--- START ---

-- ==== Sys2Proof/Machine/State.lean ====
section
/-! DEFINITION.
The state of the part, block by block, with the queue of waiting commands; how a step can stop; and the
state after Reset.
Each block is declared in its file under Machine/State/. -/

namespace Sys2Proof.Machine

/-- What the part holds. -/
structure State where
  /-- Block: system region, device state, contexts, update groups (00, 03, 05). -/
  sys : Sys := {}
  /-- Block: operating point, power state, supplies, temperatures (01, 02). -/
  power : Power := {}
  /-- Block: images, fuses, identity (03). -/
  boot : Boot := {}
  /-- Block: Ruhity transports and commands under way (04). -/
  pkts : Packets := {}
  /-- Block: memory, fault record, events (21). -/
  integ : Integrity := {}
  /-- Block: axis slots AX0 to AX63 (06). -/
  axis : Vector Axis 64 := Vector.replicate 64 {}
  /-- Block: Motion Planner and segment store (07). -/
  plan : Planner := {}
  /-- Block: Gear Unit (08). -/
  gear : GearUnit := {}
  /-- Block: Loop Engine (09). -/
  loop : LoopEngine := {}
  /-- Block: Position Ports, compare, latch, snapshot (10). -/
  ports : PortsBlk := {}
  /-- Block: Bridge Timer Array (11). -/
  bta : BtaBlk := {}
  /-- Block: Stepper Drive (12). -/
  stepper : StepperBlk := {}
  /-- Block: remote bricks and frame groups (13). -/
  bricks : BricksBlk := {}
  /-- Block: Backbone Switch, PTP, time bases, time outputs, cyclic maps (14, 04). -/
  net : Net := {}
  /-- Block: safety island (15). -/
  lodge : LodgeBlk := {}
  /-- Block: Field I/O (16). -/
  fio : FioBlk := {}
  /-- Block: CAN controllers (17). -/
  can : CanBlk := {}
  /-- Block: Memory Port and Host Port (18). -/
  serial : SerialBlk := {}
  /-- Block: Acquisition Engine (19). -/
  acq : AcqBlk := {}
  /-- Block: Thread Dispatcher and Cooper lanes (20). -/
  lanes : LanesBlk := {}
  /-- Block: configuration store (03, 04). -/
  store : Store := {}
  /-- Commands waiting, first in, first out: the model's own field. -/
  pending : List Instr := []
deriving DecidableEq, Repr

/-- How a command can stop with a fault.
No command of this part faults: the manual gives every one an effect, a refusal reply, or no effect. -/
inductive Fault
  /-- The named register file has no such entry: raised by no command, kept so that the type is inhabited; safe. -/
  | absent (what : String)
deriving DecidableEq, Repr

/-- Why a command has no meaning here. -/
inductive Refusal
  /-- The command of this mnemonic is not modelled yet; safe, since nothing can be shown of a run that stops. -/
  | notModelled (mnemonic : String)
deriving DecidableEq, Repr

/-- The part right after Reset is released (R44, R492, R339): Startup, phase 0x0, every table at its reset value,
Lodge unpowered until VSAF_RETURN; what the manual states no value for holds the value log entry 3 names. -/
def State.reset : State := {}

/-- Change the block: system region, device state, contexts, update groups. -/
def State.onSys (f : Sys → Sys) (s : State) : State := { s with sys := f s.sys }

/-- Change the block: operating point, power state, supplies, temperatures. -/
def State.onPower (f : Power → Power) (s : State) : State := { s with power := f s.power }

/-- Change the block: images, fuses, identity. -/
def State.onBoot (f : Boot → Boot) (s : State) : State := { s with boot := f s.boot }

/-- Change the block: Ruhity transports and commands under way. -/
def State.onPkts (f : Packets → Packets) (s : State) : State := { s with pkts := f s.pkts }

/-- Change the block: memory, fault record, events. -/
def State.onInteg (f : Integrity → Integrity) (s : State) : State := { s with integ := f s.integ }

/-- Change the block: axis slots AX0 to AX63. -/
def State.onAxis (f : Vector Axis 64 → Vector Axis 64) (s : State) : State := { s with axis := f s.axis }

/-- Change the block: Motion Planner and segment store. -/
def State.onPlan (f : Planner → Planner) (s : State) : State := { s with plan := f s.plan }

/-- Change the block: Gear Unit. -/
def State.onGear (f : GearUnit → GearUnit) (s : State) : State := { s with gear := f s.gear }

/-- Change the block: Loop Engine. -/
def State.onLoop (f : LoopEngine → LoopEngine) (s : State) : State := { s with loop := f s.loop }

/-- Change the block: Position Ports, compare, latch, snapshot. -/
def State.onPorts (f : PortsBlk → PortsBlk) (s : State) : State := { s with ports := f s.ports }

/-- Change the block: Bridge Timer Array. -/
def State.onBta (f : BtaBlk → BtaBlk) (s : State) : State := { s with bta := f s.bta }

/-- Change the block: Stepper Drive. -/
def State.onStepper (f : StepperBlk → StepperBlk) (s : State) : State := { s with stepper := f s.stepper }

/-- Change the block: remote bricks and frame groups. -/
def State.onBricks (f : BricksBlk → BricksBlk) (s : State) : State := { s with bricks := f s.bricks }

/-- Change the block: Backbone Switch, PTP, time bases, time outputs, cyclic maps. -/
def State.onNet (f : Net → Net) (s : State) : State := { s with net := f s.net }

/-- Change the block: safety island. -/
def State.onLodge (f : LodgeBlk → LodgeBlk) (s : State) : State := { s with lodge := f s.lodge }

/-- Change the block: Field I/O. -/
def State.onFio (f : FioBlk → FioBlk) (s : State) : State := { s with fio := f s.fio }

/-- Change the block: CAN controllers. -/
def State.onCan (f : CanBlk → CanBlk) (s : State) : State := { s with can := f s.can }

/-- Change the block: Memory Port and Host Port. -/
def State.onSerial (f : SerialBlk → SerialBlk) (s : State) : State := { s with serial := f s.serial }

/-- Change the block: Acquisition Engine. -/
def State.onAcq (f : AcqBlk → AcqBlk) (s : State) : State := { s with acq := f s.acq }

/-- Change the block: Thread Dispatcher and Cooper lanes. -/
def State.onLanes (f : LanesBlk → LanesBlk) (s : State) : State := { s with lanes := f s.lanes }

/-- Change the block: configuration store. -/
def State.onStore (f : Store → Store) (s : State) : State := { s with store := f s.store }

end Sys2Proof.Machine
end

--- END ---
--- START ---

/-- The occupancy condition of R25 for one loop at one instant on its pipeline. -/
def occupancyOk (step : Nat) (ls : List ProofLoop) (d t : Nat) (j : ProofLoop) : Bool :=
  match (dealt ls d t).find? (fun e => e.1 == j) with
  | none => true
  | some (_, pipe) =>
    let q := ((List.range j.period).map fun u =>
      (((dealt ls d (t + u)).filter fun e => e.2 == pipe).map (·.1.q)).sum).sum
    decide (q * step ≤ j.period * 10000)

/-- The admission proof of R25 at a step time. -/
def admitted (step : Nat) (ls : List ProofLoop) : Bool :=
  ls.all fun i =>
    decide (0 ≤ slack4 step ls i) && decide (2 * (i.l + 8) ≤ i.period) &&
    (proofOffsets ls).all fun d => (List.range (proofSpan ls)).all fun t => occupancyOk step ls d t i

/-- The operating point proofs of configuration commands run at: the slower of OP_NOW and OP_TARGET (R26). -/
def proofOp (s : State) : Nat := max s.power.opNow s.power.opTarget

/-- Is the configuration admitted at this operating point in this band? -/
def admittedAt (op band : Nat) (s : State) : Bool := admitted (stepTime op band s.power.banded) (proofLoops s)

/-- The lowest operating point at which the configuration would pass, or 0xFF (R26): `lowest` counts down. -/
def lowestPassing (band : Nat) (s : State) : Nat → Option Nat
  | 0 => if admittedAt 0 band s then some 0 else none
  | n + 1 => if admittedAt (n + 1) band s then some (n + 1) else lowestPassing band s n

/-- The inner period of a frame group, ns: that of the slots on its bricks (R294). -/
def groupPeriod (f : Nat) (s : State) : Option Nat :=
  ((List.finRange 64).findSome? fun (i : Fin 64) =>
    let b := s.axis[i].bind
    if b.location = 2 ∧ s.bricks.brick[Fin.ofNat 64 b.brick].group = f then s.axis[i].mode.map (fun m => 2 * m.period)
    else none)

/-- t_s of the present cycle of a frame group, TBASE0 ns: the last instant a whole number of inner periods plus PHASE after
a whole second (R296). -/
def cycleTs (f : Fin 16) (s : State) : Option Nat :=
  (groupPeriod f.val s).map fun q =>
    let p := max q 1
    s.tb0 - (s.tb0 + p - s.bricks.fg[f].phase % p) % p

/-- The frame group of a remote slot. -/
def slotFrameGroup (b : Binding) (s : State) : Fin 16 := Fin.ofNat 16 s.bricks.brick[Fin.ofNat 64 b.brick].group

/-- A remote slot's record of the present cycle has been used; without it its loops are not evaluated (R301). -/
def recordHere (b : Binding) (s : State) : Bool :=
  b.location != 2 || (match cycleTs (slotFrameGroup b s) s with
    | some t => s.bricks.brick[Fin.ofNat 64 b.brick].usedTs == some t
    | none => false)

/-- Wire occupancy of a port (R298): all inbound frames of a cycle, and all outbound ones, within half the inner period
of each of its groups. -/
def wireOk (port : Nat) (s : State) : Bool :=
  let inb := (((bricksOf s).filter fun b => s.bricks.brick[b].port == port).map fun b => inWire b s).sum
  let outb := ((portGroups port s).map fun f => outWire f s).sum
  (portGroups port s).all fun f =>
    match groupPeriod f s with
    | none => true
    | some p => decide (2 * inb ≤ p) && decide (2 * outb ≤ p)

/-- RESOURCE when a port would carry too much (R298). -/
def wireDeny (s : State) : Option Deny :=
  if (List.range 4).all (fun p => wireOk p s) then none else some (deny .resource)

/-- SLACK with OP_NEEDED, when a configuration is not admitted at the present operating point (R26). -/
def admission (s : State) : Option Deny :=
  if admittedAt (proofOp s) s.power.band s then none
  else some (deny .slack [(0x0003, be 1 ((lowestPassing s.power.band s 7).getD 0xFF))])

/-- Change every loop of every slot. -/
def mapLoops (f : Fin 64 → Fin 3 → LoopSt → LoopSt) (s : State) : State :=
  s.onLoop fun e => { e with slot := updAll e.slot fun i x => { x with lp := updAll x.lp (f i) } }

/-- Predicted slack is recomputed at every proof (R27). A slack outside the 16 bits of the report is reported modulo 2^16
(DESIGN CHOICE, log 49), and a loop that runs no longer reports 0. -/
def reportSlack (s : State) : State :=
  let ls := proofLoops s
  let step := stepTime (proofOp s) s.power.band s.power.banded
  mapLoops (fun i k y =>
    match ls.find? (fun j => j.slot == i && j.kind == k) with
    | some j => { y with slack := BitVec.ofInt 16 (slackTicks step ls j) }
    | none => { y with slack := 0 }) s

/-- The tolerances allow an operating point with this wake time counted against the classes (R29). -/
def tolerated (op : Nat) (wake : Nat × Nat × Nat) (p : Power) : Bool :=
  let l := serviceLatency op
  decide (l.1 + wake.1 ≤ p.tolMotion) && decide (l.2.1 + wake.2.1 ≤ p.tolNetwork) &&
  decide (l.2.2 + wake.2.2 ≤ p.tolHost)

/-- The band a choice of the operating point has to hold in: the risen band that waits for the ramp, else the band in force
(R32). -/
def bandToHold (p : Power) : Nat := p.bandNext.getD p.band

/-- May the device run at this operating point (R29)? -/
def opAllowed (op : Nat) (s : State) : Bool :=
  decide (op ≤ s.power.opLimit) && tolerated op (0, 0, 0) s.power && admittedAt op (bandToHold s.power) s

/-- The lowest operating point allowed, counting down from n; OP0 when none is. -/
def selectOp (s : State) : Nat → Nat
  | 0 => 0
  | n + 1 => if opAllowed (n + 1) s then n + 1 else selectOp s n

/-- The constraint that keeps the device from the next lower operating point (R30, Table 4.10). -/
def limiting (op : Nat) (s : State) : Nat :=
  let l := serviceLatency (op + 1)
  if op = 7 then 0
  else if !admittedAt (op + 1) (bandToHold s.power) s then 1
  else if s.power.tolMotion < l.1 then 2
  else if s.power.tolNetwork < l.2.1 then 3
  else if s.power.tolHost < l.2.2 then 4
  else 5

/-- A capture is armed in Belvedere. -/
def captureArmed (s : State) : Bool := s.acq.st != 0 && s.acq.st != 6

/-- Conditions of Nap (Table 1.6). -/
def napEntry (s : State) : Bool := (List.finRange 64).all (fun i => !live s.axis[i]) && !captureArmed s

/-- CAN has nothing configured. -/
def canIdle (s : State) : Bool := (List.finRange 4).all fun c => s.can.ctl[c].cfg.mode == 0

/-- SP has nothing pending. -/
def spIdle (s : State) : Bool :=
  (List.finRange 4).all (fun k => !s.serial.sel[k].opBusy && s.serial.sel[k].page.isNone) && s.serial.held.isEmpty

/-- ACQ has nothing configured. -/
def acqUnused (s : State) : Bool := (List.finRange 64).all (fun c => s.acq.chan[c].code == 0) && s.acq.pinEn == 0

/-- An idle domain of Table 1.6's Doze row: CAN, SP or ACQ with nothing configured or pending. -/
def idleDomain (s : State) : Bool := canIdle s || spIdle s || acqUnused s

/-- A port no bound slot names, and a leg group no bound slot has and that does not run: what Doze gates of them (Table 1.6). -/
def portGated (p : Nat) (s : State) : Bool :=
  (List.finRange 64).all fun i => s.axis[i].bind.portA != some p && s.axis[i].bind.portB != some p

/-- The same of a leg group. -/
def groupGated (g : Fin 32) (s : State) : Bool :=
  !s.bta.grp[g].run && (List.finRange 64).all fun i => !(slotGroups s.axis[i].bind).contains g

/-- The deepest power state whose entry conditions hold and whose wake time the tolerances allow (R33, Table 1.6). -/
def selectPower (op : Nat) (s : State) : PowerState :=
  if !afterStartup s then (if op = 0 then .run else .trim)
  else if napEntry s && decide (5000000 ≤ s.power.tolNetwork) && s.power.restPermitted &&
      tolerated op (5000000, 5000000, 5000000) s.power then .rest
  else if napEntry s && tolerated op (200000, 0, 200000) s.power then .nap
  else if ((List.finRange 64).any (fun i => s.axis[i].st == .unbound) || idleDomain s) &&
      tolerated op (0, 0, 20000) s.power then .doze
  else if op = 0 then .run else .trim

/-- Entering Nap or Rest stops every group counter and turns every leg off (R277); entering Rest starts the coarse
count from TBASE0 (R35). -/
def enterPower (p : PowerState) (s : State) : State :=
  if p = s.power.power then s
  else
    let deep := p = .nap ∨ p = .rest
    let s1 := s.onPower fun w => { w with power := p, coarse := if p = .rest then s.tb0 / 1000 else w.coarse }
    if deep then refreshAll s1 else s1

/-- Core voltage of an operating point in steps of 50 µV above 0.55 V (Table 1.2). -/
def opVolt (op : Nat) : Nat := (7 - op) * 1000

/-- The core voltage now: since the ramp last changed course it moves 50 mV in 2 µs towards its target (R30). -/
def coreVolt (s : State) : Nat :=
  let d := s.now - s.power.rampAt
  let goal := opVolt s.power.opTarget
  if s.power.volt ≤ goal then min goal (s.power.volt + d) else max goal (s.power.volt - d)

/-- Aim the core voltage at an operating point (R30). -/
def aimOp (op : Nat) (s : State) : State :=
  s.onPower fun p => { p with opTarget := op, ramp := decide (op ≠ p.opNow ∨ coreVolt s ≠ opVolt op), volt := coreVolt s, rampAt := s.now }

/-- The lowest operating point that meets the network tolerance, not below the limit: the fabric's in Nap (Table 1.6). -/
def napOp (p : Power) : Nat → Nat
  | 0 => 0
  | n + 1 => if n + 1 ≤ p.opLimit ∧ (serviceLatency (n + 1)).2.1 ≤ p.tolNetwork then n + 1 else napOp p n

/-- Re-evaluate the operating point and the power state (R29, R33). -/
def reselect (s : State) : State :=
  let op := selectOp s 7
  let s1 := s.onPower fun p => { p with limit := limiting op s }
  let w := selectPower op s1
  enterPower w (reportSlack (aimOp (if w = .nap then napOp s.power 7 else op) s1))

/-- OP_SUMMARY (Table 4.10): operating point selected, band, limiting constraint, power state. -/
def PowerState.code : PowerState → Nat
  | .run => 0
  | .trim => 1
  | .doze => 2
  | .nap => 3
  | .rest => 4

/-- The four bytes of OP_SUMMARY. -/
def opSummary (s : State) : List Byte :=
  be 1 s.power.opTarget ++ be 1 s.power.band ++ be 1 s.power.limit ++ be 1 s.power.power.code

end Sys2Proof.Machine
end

--- END ---

Your objective: Report how many lines of the entries hold the string "selectPower". Provide the number alone.

Exercise result: 2